After Dark, February 4, 2014

Growing?
There is no place like the internet...
by Gaëtan L. Charlebois
@gcharlebois

Last month, as the year began for CharPo, there were a series of reality checks and balances.

For instance, I learned a valuable lesson on Facebook. We have 450 or so fans for our Facebook page, but I was told that our "reach" was about 8-12 per item we posted. This indicated that Facebook was now throttling our visibility down to about 2-3%. But, we were told, we could boost this with $$. So I decided to try that out just to see. I chose two posts, paid the minimum $5 each and - yup - suddenly 1400-1700 were seeing the posts we paid for and commenting and liking them (and the page). I think we snagged another four fans (who would join the legions who never saw what we posted). We also got a small boost to our traffic on this very site. however, if you consider we post a minimum 10 articles a week (in summer up to 30) that $5 minimum per post is a huge number for a company that makes precisely no revenue. I discussed this on Facebook among my friends and Sue Edworthy, one of the great sages of the PR world, reminded me that Facebook is a business. 

And there's the rub.

But other business models have failed (see: newspapers).

This will sound arch-naïve but when I began fiddling with the internet - with a private website and with the creation of the Encyclopedia of Canadian Theatre - the internet was a world of altruists and, to some degree, still is. There a monstrous army of volunteers who provide a monstrous amount of content either from the goodness of their hearts or as a form of wishful thinking: someday this will make money, maybe.

And it is making money. Facebook, for instance, by simply exploiting the content created by a billion people, does it. (As seen by the example above and the fact that those ads on your own page are directed at YOUYOUYOU! and by the fact they are accumulating and selling a humongous amount of information about YOUYOUYOU!) One suspects that Twitter will soon find a like model of money-making. Online business - like Amazon - makes money. 

But other business models have failed (see: newspapers). The internet has become essential for disseminating information but everyone seems to be making money except the creators of that information. Moreover, lawmakers are assuring that this situation will only get worse. Laws in Canada, the US and the UK, are permitting both a rise of censorship and - in a narrative inspired by chain newspapers - fewer and fewer companies controlling the infrastructure.
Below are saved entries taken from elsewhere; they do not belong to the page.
-- ==== Sys2Proof/Machine/Registers.lean ====
section
/-!
DEFINITION. Every register of BAR0, as the field maps of spec/ lay them out: its offset, its repetition, its width, and
each field's bits, access type and reset value (Table 0.3, R12, R15, R19). One table for each kind of block of Table 13.5,
and an offset by name for each register. Register values themselves are in the state, keyed by BAR0 offset.
-/

namespace Sys2Proof.Machine

/-- Table 0.3: the access types. -/
inductive Access where
  | ro | rw | w1c | wo | sticky | lck
deriving DecidableEq, Repr

/-- One field: its bits, access type and reset value; `cave` where the Reset column reads Cave (R17). -/
structure RegField where
  hi    : Nat
  lo    : Nat
  acc   : Access
  reset : Nat
  cave  : Bool
deriving DecidableEq, Repr

/-- A register, or a family of registers repeated at `step` `count` times (and again at `step2` `count2` times). -/
structure RegRow where
  name   : String
  off    : Nat
  step   : Nat
  count  : Nat
  step2  : Nat
  count2 : Nat
  wide   : Bool
  fields : List RegField
deriving DecidableEq, Repr

/-- A field whose reset value is given. -/
def fd (hi lo : Nat) (acc : Access) (reset : Nat) : RegField := { hi := hi, lo := lo, acc := acc, reset := reset, cave := false }

/-- A field whose Reset column reads Cave. -/
def fc (hi lo : Nat) (acc : Access) (reset : Nat) : RegField := { hi := hi, lo := lo, acc := acc, reset := reset, cave := true }

/-- A single register. -/
def reg1 (name : String) (off : Nat) (wide : Bool) (fields : List RegField) : RegRow :=
  { name := name, off := off, step := 8, count := 1, step2 := 8, count2 := 1, wide := wide, fields := fields }

/-- A family of registers. -/
def regN (name : String) (off step count : Nat) (wide : Bool) (fields : List RegField) : RegRow :=
  { name := name, off := off, step := step, count := count, step2 := 8, count2 := 1, wide := wide, fields := fields }

/-- A family of families. -/
def regNN (name : String) (off step count step2 count2 : Nat) (wide : Bool) (fields : List RegField) : RegRow :=
  { name := name, off := off, step := step, count := count, step2 := step2, count2 := count2, wide := wide, fields := fields }

/-- The form of the 48-bit counters of the part: WRAP and COUNT. -/
def count48 : List RegField := [fd 63 63 .sticky 0, fd 47 0 .ro 0]

/-- Registers of the tensor-core block (Table 2.7, Table 3.7, Table 3.9, Table 6.7, Table 7.10). -/
def coreRegsA : List RegRow :=
  [ reg1 "CORE_NUMFLAGS" 0xc00 false [fd 6 6 .sticky 0, fd 5 5 .sticky 0, fd 4 4 .sticky 0, fd 3 3 .sticky 0, fd 2 2 .sticky 0, fd 1 1 .sticky 0, fd 0 0 .sticky 0]
  , regN "TRANS" 0x80000 8 65536 true [fd 47 40 .lck 0, fd 35 20 .lck 0, fd 5 4 .lck 0, fd 2 2 .lck 0, fd 1 1 .lck 0, fd 0 0 .lck 0]
  , regN "DMA_FAULT_STATUS" 0xd00 64 2 false [fd 31 31 .w1c 0, fd 30 30 .w1c 0, fd 9 9 .ro 0, fd 8 8 .ro 0, fd 7 0 .ro 0]
  , regN "DMA_FAULT_ADDR" 0xd08 64 2 true [fd 36 0 .ro 0]
  , regN "DMA_FAULT_POS" 0xd10 64 2 true [fd 63 48 .ro 0, fd 47 32 .ro 0, fd 31 16 .ro 0, fd 15 0 .ro 0]
  , regN "DMA_FAULT_POS4" 0xd18 64 2 false [fd 15 0 .ro 0]
  , regN "DMA_FAULT_DESC" 0xd1c 64 2 false [fd 21 0 .ro 0]
  , reg1 "CORE_ID" 0x0 false [fd 8 8 .ro 0, fd 6 4 .ro 0, fd 1 0 .ro 0]
  , reg1 "CORE_STATUS" 0x4 false [fd 31 24 .ro 0, fd 23 23 .ro 0, fd 9 8 .ro 0, fd 7 6 .ro 0, fd 5 4 .ro 0, fd 3 2 .ro 0, fd 1 0 .ro 0]
  , reg1 "CORE_CLOCK" 0x8 false [fd 1 0 .ro 0]
  , reg1 "CORE_PRESS_ISSUE" 0x10 false [fd 4 0 .ro 16]
  , reg1 "CORE_PRESS_ROWS" 0x18 true count48
  , reg1 "CORE_PRESS_LIMITED" 0x20 true count48
  , reg1 "CORE_PRESS_STALL" 0x28 true count48
  , reg1 "CORE_VEC_BUSY" 0x30 true count48
  , regN "CORE_ACC_T" 0x40 4 4 false [fd 8 8 .ro 0, fd 7 0 .ro 0]
  , reg1 "CORE_OC_ECC" 0x60 false [fd 31 31 .sticky 0, fd 15 0 .rw 0]
  , reg1 "CORE_OC_UE_ADDR" 0x64 false [fd 21 0 .ro 0]
  , reg1 "CORE_FAULT" 0x80 false [fd 31 31 .w1c 0, fd 30 30 .w1c 0, fd 10 8 .ro 0, fd 7 0 .ro 0]
  , reg1 "CORE_FAULT_PC" 0x84 false [fd 13 13 .ro 0, fd 12 0 .ro 0]
  , regN "DMA_STATUS" 0x100 32 2 false [fd 23 16 .ro 0, fd 0 0 .ro 0]
  , regN "DMA_BYTES" 0x108 32 2 true count48
  , regN "STREAM_ENTRY" 0x400 64 5 false [fd 31 31 .lck 0, fd 12 0 .lck 0]
  , regN "STREAM_PC" 0x404 64 5 false [fd 13 13 .ro 0, fd 12 0 .ro 0] ]

/-- Registers of the tensor-core block (Table 7.10, Table 9.7, Table 9.8, Table 9.9). -/
def coreRegsB : List RegRow :=
  [ regN "STREAM_NEST" 0x408 64 5 false [fd 15 12 .ro 0, fd 7 4 .ro 0, fd 2 0 .ro 0]
  , regNN "STREAM_ITER" 0x410 64 5 4 4 false [fd 31 0 .ro 0]
  , regNN "STREAM_COUNT" 0x420 64 5 4 4 false [fd 31 0 .ro 0]
  , regN "HOOP_CFG" 0x800 32 16 false [fd 31 30 .lck 0, fd 29 29 .lck 0, fd 28 26 .lck 0, fd 25 24 .lck 0, fd 23 20 .lck 0, fd 10 0 .lck 0]
  , regN "HOOP_STATUS" 0x804 32 16 false [fd 31 31 .ro 0, fd 30 30 .ro 0, fd 29 29 .sticky 0, fd 28 26 .ro 7, fd 25 23 .ro 7, fd 14 0 .ro 0]
  , regN "HOOP_SPILL_BASE" 0x808 32 16 true [fd 36 0 .lck 0]
  , regN "HOOP_PUSHES" 0x810 32 16 true count48
  , regN "HOOP_DEPTH_MAX" 0x818 32 16 false [fd 14 0 .rw 0]
  , reg1 "CPL_STATUS" 0xa00 false [fd 31 31 .sticky 0, fd 10 0 .ro 0]
  , reg1 "CPL_POSTED" 0xa08 true count48
  , regN "SYNC_VALUE" 0x600 8 48 false [fd 20 16 .ro 0, fd 15 0 .ro 0]
  , regN "SYNC_LAST" 0x604 8 48 false [fd 31 31 .ro 0, fd 26 24 .ro 0, fd 13 13 .ro 0, fd 12 0 .ro 0]
  , reg1 "SYNC_CTL" 0xa40 false [fd 0 0 .lck 1]
  , reg1 "SYNC_LEAK_MASK" 0xa48 true [fd 47 0 .w1c 0]
  , reg1 "STALL_REPORT" 0xa80 false [fd 31 31 .w1c 0, fd 30 30 .w1c 0, fd 25 24 .ro 0, fd 20 16 .ro 0, fd 10 8 .ro 0, fd 2 0 .ro 0]
  , reg1 "STALL_REPORT_RES" 0xa84 false [fd 24 16 .ro 0, fd 8 0 .ro 0]
  , reg1 "STALL_REPORT_TIME" 0xa88 true [fd 63 0 .ro 0]
  , regN "STALL_WAIT" 0xa90 8 5 false [fd 11 9 .ro 0, fd 8 0 .ro 0]
  , regN "STALL_CYCLES" 0xa94 8 5 false [fd 31 0 .ro 0]
  , reg1 "STALL_CTL" 0xac0 false [fd 4 0 .lck 20] ]

/-- Every register of the tensor-core block. -/
def coreRegs : List RegRow := coreRegsA ++ coreRegsB

/-- Registers of the bank-unit block (Table 15.10, Table 2.8, Table 4.11, Table 7.11). -/
def buRegs : List RegRow :=
  [ reg1 "BU_NUMFLAGS" 0x40 false [fd 3 3 .sticky 0, fd 2 2 .sticky 0, fd 1 1 .sticky 0, fd 0 0 .sticky 0]
  , reg1 "BU_ID" 0x0 false [fd 18 16 .ro 0, fd 14 8 .ro 0, fd 6 0 .ro 0]
  , reg1 "BU_STATUS" 0x4 false [fd 31 16 .ro 0, fd 15 8 .ro 0, fd 4 4 .ro 0, fd 3 3 .ro 0, fd 2 2 .ro 0, fd 1 0 .ro 0]
  , reg1 "BU_PC" 0x8 false [fd 12 12 .ro 0, fd 11 0 .ro 0]
  , reg1 "BU_FAULT_PC" 0xc false [fd 12 12 .ro 0, fd 11 0 .ro 0]
  , reg1 "BU_FENCE" 0x10 false [fd 31 31 .ro 0, fd 15 0 .ro 0]
  , reg1 "BU_FENCE_ROWS" 0x14 false [fd 16 0 .ro 0]
  , reg1 "BU_WHEY_RX" 0x18 false [fd 15 0 .ro 0]
  , reg1 "BU_WHEY_TX" 0x1c false [fd 18 16 .ro 0, fd 15 0 .ro 0]
  , reg1 "BU_SLOTS_BU" 0x20 true count48
  , reg1 "BU_SLOTS_BASE" 0x28 true count48
  , reg1 "BU_WAIT_MAX" 0x30 false [fd 15 0 .rw 0]
  , regN "BU_S" 0x80 4 16 false [fd 31 0 .ro 0]
  , regN "BU_PAGE" 0x100 4 32 false [fd 15 8 .lck 0, fd 5 4 .lck 0, fd 2 2 .lck 0, fd 1 1 .lck 0, fd 0 0 .lck 0]
  , reg1 "BU_NEST" 0x34 false [fd 11 8 .ro 0, fd 5 4 .ro 0, fd 2 0 .ro 0]
  , regN "BU_ITER" 0x180 4 4 false [fd 31 0 .ro 0]
  , regN "BU_COUNT" 0x190 4 4 false [fd 31 0 .ro 0]
  , reg1 "BU_ECC_STATE" 0x44 false [fd 1 1 .ro 0, fd 0 0 .w1c 0]
  , reg1 "BU_ECC_CE" 0x48 false [fd 31 0 .rw 0]
  , reg1 "BU_ECC_UE" 0x4c false [fd 31 0 .rw 0] ]

/-- Registers of the die common block (Table 18.8, Table 19.6, Table 4.12). -/
def dieRegs : List RegRow :=
  [ reg1 "DIE_ID" 0x0 false [fd 5 4 .ro 0, fd 3 0 .ro 0]
  , reg1 "DIE_SPARE_STATE" 0x4 false [fd 11 9 .ro 1, fd 8 6 .ro 1, fd 5 3 .ro 1, fd 2 0 .ro 1]
  , reg1 "DIE_TAKEOVER" 0x8 false [fd 31 31 .ro 0, fd 30 24 .ro 0, fd 17 16 .ro 0, fd 15 0 .ro 0]
  , reg1 "DIE_FENCE_TIMEOUT" 0x10 false [fd 9 0 .lck 50]
  , reg1 "DIE_WHEY_BYTES" 0x20 true count48
  , reg1 "DIE_WHEY_WAIT_MAX" 0x28 false [fd 15 0 .rw 0]
  , regN "DIE_BANKMAP" 0x100 4 100 false [fd 6 0 .ro 0]
  , reg1 "DIE_TSV" 0x30 false [fd 31 16 .ro 0, fd 9 8 .ro 0, fd 7 0 .ro 0]
  , reg1 "DIE_SEQ" 0x34 false [fd 15 0 .ro 0]
  , reg1 "DIE_TEMP" 0x38 false [fd 16 16 .ro 0, fd 15 8 .ro 0, fd 7 0 .ro 0] ]

/-- Registers of the base-die common block (Table 15.10, Table 19.3, Table 5.13). -/
def vatRegsA : List RegRow :=
  [ regN "MERGE_STATUS" 0x3000 16 16 false [fd 31 31 .ro 0, fd 25 24 .ro 0, fd 15 0 .ro 0]
  , regN "MERGE_LOST" 0x3004 16 16 false [fd 15 0 .rw 0]
  , regN "MERGE_LAST_LOST" 0x3008 16 16 false [fd 31 31 .w1c 0, fd 23 16 .ro 0, fd 11 8 .ro 0, fd 6 0 .ro 0]
  , regN "MERGE_LAST_CAUSE" 0x300c 16 16 false [fd 1 0 .ro 0]
  , reg1 "BRINE_CTL" 0x4000 false [fd 31 31 .rw 0, fd 19 0 .lck 86400]
  , reg1 "BRINE_POS" 0x4004 false [fd 15 0 .ro 0]
  , reg1 "BRINE_WALKS" 0x4008 true count48
  , reg1 "BRINE_CORRECTED" 0x4010 true count48
  , reg1 "BRINE_MARKED" 0x4018 true count48
  , reg1 "BRINE_LAG_MAX" 0x4020 false [fd 15 0 .rw 0]
  , reg1 "ECC_DIAG_CTL" 0x4100 false [fd 31 31 .rw 0, fd 11 11 .rw 0, fd 10 4 .rw 0, fd 3 0 .rw 0]
  , reg1 "ECC_DIAG_ROWS" 0x4104 false [fd 31 16 .rw 0, fd 15 0 .rw 0]
  , reg1 "ECC_DIAG_SYM" 0x4108 false [fd 31 24 .rw 0, fd 21 16 .rw 0, fd 15 8 .rw 0, fd 5 0 .rw 0]
  , reg1 "ECC_DIAG_RESULT" 0x410c false [fd 2 0 .ro 0]
  , reg1 "ECC_DIAG_CHECK" 0x4110 false [fd 31 0 .ro 0]
  , regN "RETIRED_PAGES" 0x8000 4 1536 false [fc 31 0 .ro 0]
  , reg1 "VAT_ID" 0x0 false [fd 8 8 .ro 0, fd 6 4 .ro 0]
  , reg1 "VAT_STATUS" 0x4 false [fd 15 0 .ro 0]
  , reg1 "VMC_READS" 0x100 true count48
  , reg1 "VMC_WRITES" 0x108 true count48
  , reg1 "VMC_MERGES" 0x110 true count48
  , reg1 "VMC_FENCED" 0x118 true count48
  , reg1 "VMC_WQ" 0x120 false [fd 24 16 .rw 0, fd 8 0 .ro 0]
  , reg1 "TSV_DOWN_BYTES" 0x200 true count48 ]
Internet commentators in the US are mourning the death of a free internet. 

There comes a moment when altruists start to wonder what the point of all the work is. Shouldn't we be out saving the whales instead, or something? 

The fact is this: the performing arts and writing about and for them is my life's work. Go from one performing arts website to another and you will see people who simply gave themselves to the arts and who have no choice. Even here at CharPo where we adore and are grateful to every writer who has ever put a word on this site, we are thanked - by them - again and again. 

The reason?

Because the vibrancy of art itself is life-giving. When you are exposed to it for the first time it's like trying crack - a lifetime addiction is born. Sadly, the world is full of dealers who sell us the junk never for a moment concerned for our (mental) health. (How do you like that for a tortured metaphor.) The dealers are called Facebook and Google (the hosts of this very site) and all the other internet hustlers who draw you in with a free deal and then say, "Now you pay."
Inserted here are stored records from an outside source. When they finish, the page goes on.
/-- One vector of a chain, its hoop entries at hand: the chip, and the entries its sink pushes. -/
def Chip.chainVector (k : Chip) (v c : Nat) (r : ChainRec) (run : ChainRun) : Chip × List Entry :=
  let x := k.core v c
  let vl := x.vl
  let i := run.done
  let nA := if r.srcA.kind = 3 then (vl + 15) / 16 else 0
  let a := x.sourceVector r.words 0 r.srcA i vl (run.got.take nA)
  let b := if r.srcB.present then x.sourceVector r.words 1 r.srcB i vl (run.got.drop nA) else ([], false)
  let st := x.runStages vl b.1 (r.used.zip run.scalars) a.1 { laneSat := a.2 || b.2 }
  let x := x.clearRead r.srcA i vl
  let x := if r.srcB.present then x.clearRead r.srcB i vl else x
  match r.kind with
  | 0 => ((k.setCore v c (x.sinkReg r.loc st.1)).setNum v c st.2, [])
  | 1 => let y := x.sinkOc r i st.1; ((k.setCore v c y.1).setNum v c (st.2.or y.2), [])
  | 2 => let y := x.sinkAcc r i st.1; ((k.setCore v c y.1).setNum v c (st.2.or y.2), [])
  | _ =>
    let es := vectorEntries st.1
    ((k.setCore v c x).setNum v c st.2,
     es.mapIdx (fun n d =>
      { data := d, last := i + 1 = r.count && n + 1 = es.length && !r.cont, fence := false, poison := false, src := 2 }))

/-- What a chain comes to when it goes as far as it can. -/
inductive ChainRes where
  | going (k : Chip) (run : ChainRun)
  | poison (k : Chip)
  | finished (k : Chip)

/-- A chain run on, vector by vector. -/
def Chip.chainGo (v c : Nat) (r : ChainRec) : Nat → Chip → ChainRun → ChainRes
  | 0, k, run => .going k run
  | fuel + 1, k, run =>
    let d := Chip.drain v c 2 r.loc 8 k run.out
    if d.2 ≠ [] then .going d.1 { run with out := d.2 }
    else if run.done = r.count then .finished d.1
    else
      let vl := (d.1.core v c).vl
      match Chip.collect v c 2 ((r.needs vl).drop run.got.length) d.1 run.got with
      | .short k' got => .going k' { run with got := got, out := [] }
      | .poison k' => .poison k'
      | .full k' got =>
        let y := k'.chainVector v c r { run with got := got }
        Chip.chainGo v c r fuel y.1 { run with done := run.done + 1, got := [], out := y.2 }

/-- A chain whose sink is no hoop: it pops the entries of its vectors as they come (R421), and with the last of them it computes and writes every
vector, in order. So a poisoned entry finds nothing of it written (R311, R308); the entries popped before are gone (log entry 70). -/
def Chip.chainWhole (k : Chip) (v c : Nat) (r : ChainRec) (run : ChainRun) : ChainRes :=
  let one := r.needs (k.core v c).vl
  match Chip.collect v c 2 (((List.replicate r.count one).flatten).drop run.got.length) k run.got with
  | .short k' got => .going k' { run with got := got }
  | .poison k' => .poison k'
  | .full k' got =>
    .finished ((List.range r.count).foldl (fun k i =>
      (k.chainVector v c r { run with done := i, got := (got.drop (i * one.length)).take one.length }).1) k')

/-- A chain run as far as it comes. -/
def Chip.chainRun (k : Chip) (v c : Nat) (r : ChainRec) (run : ChainRun) : ChainRes :=
  if r.kind = 3 then Chip.chainGo v c r (r.count + 1) k run else k.chainWhole v c r run

/-! ### The soft maximum (R90 to R95, R301, Table 8.12) -/

/-- Table 8.12; the Bool says that every reserved field is zero and every field without a fault of its own in range. -/
def smaxOf (bs : List Byte) : SmaxRec × Bool :=
  let ws := words64 bs 4
  let w (i : Nat) : Nat := ws.getD i 0
  let r : SmaxRec :=
    { l := bitsAt (w 0) 15 0, rowsM1 := bitsAt (w 0) 22 16, vrsBase := bitsAt (w 0) 29 23, kind := bitsAt (w 0) 30 30
      src := bitsAt (w 1) 21 0, srcStride := bitsAt (w 1) 37 22, mask := bitsAt (w 2) 21 0, maskStride := bitsAt (w 2) 37 22
      out := bitsAt (w 3) 21 0, outStride := bitsAt (w 3) 37 22 }
  (r, bitsAt (w 0) 63 31 = 0 && (List.range 3).all (fun i => bitsAt (w (i + 1)) 63 38 = 0) && r.vrsBase + r.rowsM1 ≤ 127
    && r.maskStride % 8 = 0 && r.outStride % 2 = 0
    && (r.kind = 1 || (r.src < 2 ^ 9 && r.srcStride = 0 && bitsAt r.src 8 2 + r.rowsM1 ≤ 127)))

/-- The operand-cache reads of a soft maximum. -/
def SmaxRec.reads (r : SmaxRec) : List (Nat × Nat × Nat) :=
  (List.range (r.rowsM1 + 1)).flatMap (fun i =>
    (r.mask + i * r.maskStride, (r.l + 7) / 8, 8) ::
    if r.kind = 1 then [(r.src + i * r.srcStride, 4 * r.l, 4)] else [])

/-- Its operand-cache writes. -/
def SmaxRec.writes (r : SmaxRec) : List (Nat × Nat × Nat) :=
  (List.range (r.rowsM1 + 1)).map (fun i => (r.out + i * r.outStride, 2 * r.l, 2))

/-- Row `i`'s positions, classified (R90), and LANE_SAT of reading them. -/
def Core.smaxRow (x : Core) (r : SmaxRec) (i : Nat) : List (ScoreClass × Int) × Bool :=
  let m := leNat (x.ocBytes (r.mask + i * r.maskStride) ((r.l + 7) / 8))
  if r.kind = 1 then
    ((List.range r.l).map (fun n =>
      let l := signedOf 32 (leNat (x.ocBytes (r.src + i * r.srcStride + 4 * n) 4))
      (classifyLane (m.testBit n) l, l)), false)
  else
    let set := bitsAt r.src 1 0
    let t := (x.texp set).2.toInt
    let ps := (List.range r.l).map (fun n =>
      let a := x.accWord set (bitsAt r.src 8 2 + i) n
      let l := laneOfA48 t (-16) a
      (classifyA48 (m.testBit n) a, l.1, l.2))
    (ps.map (fun p => (p.1, p.2.1)), ps.any (fun p => p.2.2))

/-- A soft maximum performed. -/
def Chip.runSmax (k : Chip) (v c : Nat) (r : SmaxRec) : Chip :=
  (List.range (r.rowsM1 + 1)).foldl (fun k i =>
    let x := k.core v c
    let row := x.smaxRow r i
    let y := softMaxRow row.1
    let x := x.ocWrite (r.out + i * r.outStride) (y.weights.flatMap (fun w => leBytes 2 (bitsOf 16 w))) false
    (k.setCore v c { x with vrs := store 0 x.vrs (r.vrsBase + i) y.status }).setNum v c
      { laneSat := row.2 || y.laneSat, div0 := y.div0, pinf := y.pinf, empty := y.empty }) k

/-! ### Meanings -/

/-- R383, R373: no class-4 instruction of the stream is incomplete. -/
def Chip.vectorFree (k : Chip) (v c : Nat) : Bool :=
  (k.stream v c 2).inflight.all (fun f => match f with | .chain .. => false | .smax .. => false | .put .. => false | _ => true)

/-- R327, R409: the hoop ends a chain names. -/
def Chip.chainEndsOk (k : Chip) (v c : Nat) (r : ChainRec) : Bool :=
  r.sources.all (fun x => x.kind ≠ 3 || (k.hoopCfg v c (x.loc % 16)).hasHead)
    && (r.kind ≠ 3 || (k.hoopCfg v c (r.loc % 16)).hasTail)

/-- The faults of a chain's own fields, in order. -/
def Core.chainFault (x : Core) (r : ChainRec) : Option CoreCause :=
  if !r.ok x.vl then some .chainInvalid
  else if r.kind = 2 && r.amode ≠ 1 && (x.texp (accLoc r.loc).1).2 ≠ BitVec.ofInt 8 r.texp then some .texpMismatch
  else none

/-- R278, R279: the first fault of a chain's operand-cache accesses. -/
def Core.chainOcFault (x : Core) (r : ChainRec) : Option (CoreCause × Nat × Nat) :=
  (x.firstOcFault (r.sources.flatMap (fun y => y.reads r.count x.vl)) true).orElse (fun _ => x.firstOcFault (r.writes x.vl) false)

/-- R278, R279: the same of a soft maximum. -/
def Core.smaxOcFault (x : Core) (r : SmaxRec) : Option (CoreCause × Nat × Nat) :=
  (x.firstOcFault r.reads true).orElse (fun _ => x.firstOcFault r.writes false)

/-- The scalar each stage broadcasts, read at issue (R272). -/
def Core.scalarsOf (x : Core) (r : ChainRec) : List Lane :=
  r.used.map (fun t => if t.opnd = 2 then (x.sregs.getD t.reg 0).setWidth 32 else 0)

/-- VCHAIN. -/
def execVchain (u : IssueUnit) (ops : BitVec 56) (s : State) : Host.Outcome State Fault Refusal :=
  let q := qForm ops
  s.onChip (s.hasUnit u) (fun k => issueT k u 0x80 ops (useA + useX + useI) (fun _ _ _ => true)
    (fun v c t k =>
      if !k.vectorFree v c then .wait else
      match k.fetchRecord v c t q 64 with
      | .illegal => .fault .illegal k
      | .stall a b => .stall a b
      | .fault f k' => .fault f k'
      | .done bs k' =>
        let (r, ok) := chainOf bs
        let x := k'.core v c
        if !k.chainEndsOk v c r then .fault .illegal k
        else if !ok then .fault .cmdInvalid k
        else match x.chainFault r with
          | some f => .fault f k
          | none =>
            match x.chainOcFault r with
            | some (f, a, n) => .fault f (k.noteOc v c a n f)
            | none =>
              let run : ChainRun := { scalars := x.scalarsOf r, done := 0, got := [], out := [], since := k.now }
              .step (k'.inflight v c t (.chain r run (k.seqOf v c t)))))

/-- VSMAX. -/
def execVsmax (u : IssueUnit) (ops : BitVec 56) (s : State) : Host.Outcome State Fault Refusal :=
  let q := qForm ops
  s.onChip (s.hasUnit u) (fun k => issueT k u 0x81 ops (useA + useX + useI) (fun _ _ _ => true)
    (fun v c t k =>
      if !k.vectorFree v c then .wait else
      match k.fetchRecord v c t q 32 with
      | .illegal => .fault .illegal k
      | .stall a b => .stall a b
      | .fault f k' => .fault f k'
      | .done bs k' =>
        let (r, ok) := smaxOf bs
        if !ok then .fault .cmdInvalid k
        else if !smaxLengthOk r.l then .fault .smaxLength k
        else if r.kind = 0 ∧ 128 < r.l then .fault .chainInvalid k
        else match (k'.core v c).smaxOcFault r with
          | some (f, a, n) => .fault f (k.noteOc v c a n f)
          | none => .step (k'.inflight v c t (.smax r (k.seqOf v c t)))))

/-- VSET (R295, R297). -/
def execVset (u : IssueUnit) (ops : BitVec 56) (s : State) : Host.Outcome State Fault Refusal :=
  let q := qForm ops
  s.onChip (s.hasUnit u) (fun k => issueT k u 0x82 ops (useD + useA + useI)
    (fun v c t => (q.d = 0x3D || (0x20 ≤ q.d && q.d < 0x30)) && scalarEnd q.a && k.popOk v c t q.a)
    (fun v c t k =>
      if !k.vectorFree v c then .wait else
      let w := k.endValue v c t q.a + BitVec.ofInt 64 q.simm
      if q.d = 0x3D ∧ (w = 0 ∨ 128 < w.toNat) then .fault .vlRange k else .step (k.inOrder v c t (.put q.d w))))

/-- VRSCLR. -/
def execVrsclr (u : IssueUnit) (ops : BitVec 56) (s : State) : Host.Outcome State Fault Refusal :=
  s.onChip (s.hasUnit u) (fun k => issueT k u 0x83 ops 0 (fun _ _ _ => true)
    (fun v c _ k =>
      if !k.vectorFree v c then .wait else .step (k.setCore v c { k.core v c with vrs := [] })))

/-- The stream of a chain that has run on: its place is kept, and when it last moved on. -/
def Chip.chainKeep (k : Chip) (v c : Nat) (r : ChainRec) (sq : Sequencer) (old new : ChainRun) : Chip :=
  let t := k.stream v c 2
  let new := if new = old then new else { new with since := k.now }
  k.setStream v c 2 { t with inflight := t.inflight.map (fun f => if f = .chain r old sq then .chain r new sq else f) }

/-- R315, R429: the instruction of the vector stream that may act next: its oldest, or a chain behind an HFLUSH that waits for the packet the
chain pushes. -/
def Chip.vectorTurn (k : Chip) (v c : Nat) : Option InFlight :=
  match (k.stream v c 2).inflight with
  | .flush h :: .chain r run sq :: _ =>
    some (if r.kind = 3 ∧ r.loc = h ∧ k.ownFlush v c 2 (.flush h) then .chain r run sq else .flush h)
  | f :: _ => some f
  | [] => none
Again...it's hard to get angry about people who know how to run a business. It's especially hard to get angry when CharPo has just passed the 1 million pageview mark (it took a while to calculate that number because we had to wade through the platoons of Russian, Ukrainian and Chinese hackers polluting the site with false pageviews). 

A million pageviews is not nothing. It is a legacy. It is something I'm proud of and especially proud of because it's all about performing arts. 

I was recently asked if we had plans to expand. That's always a possibility.

If we're allowed to.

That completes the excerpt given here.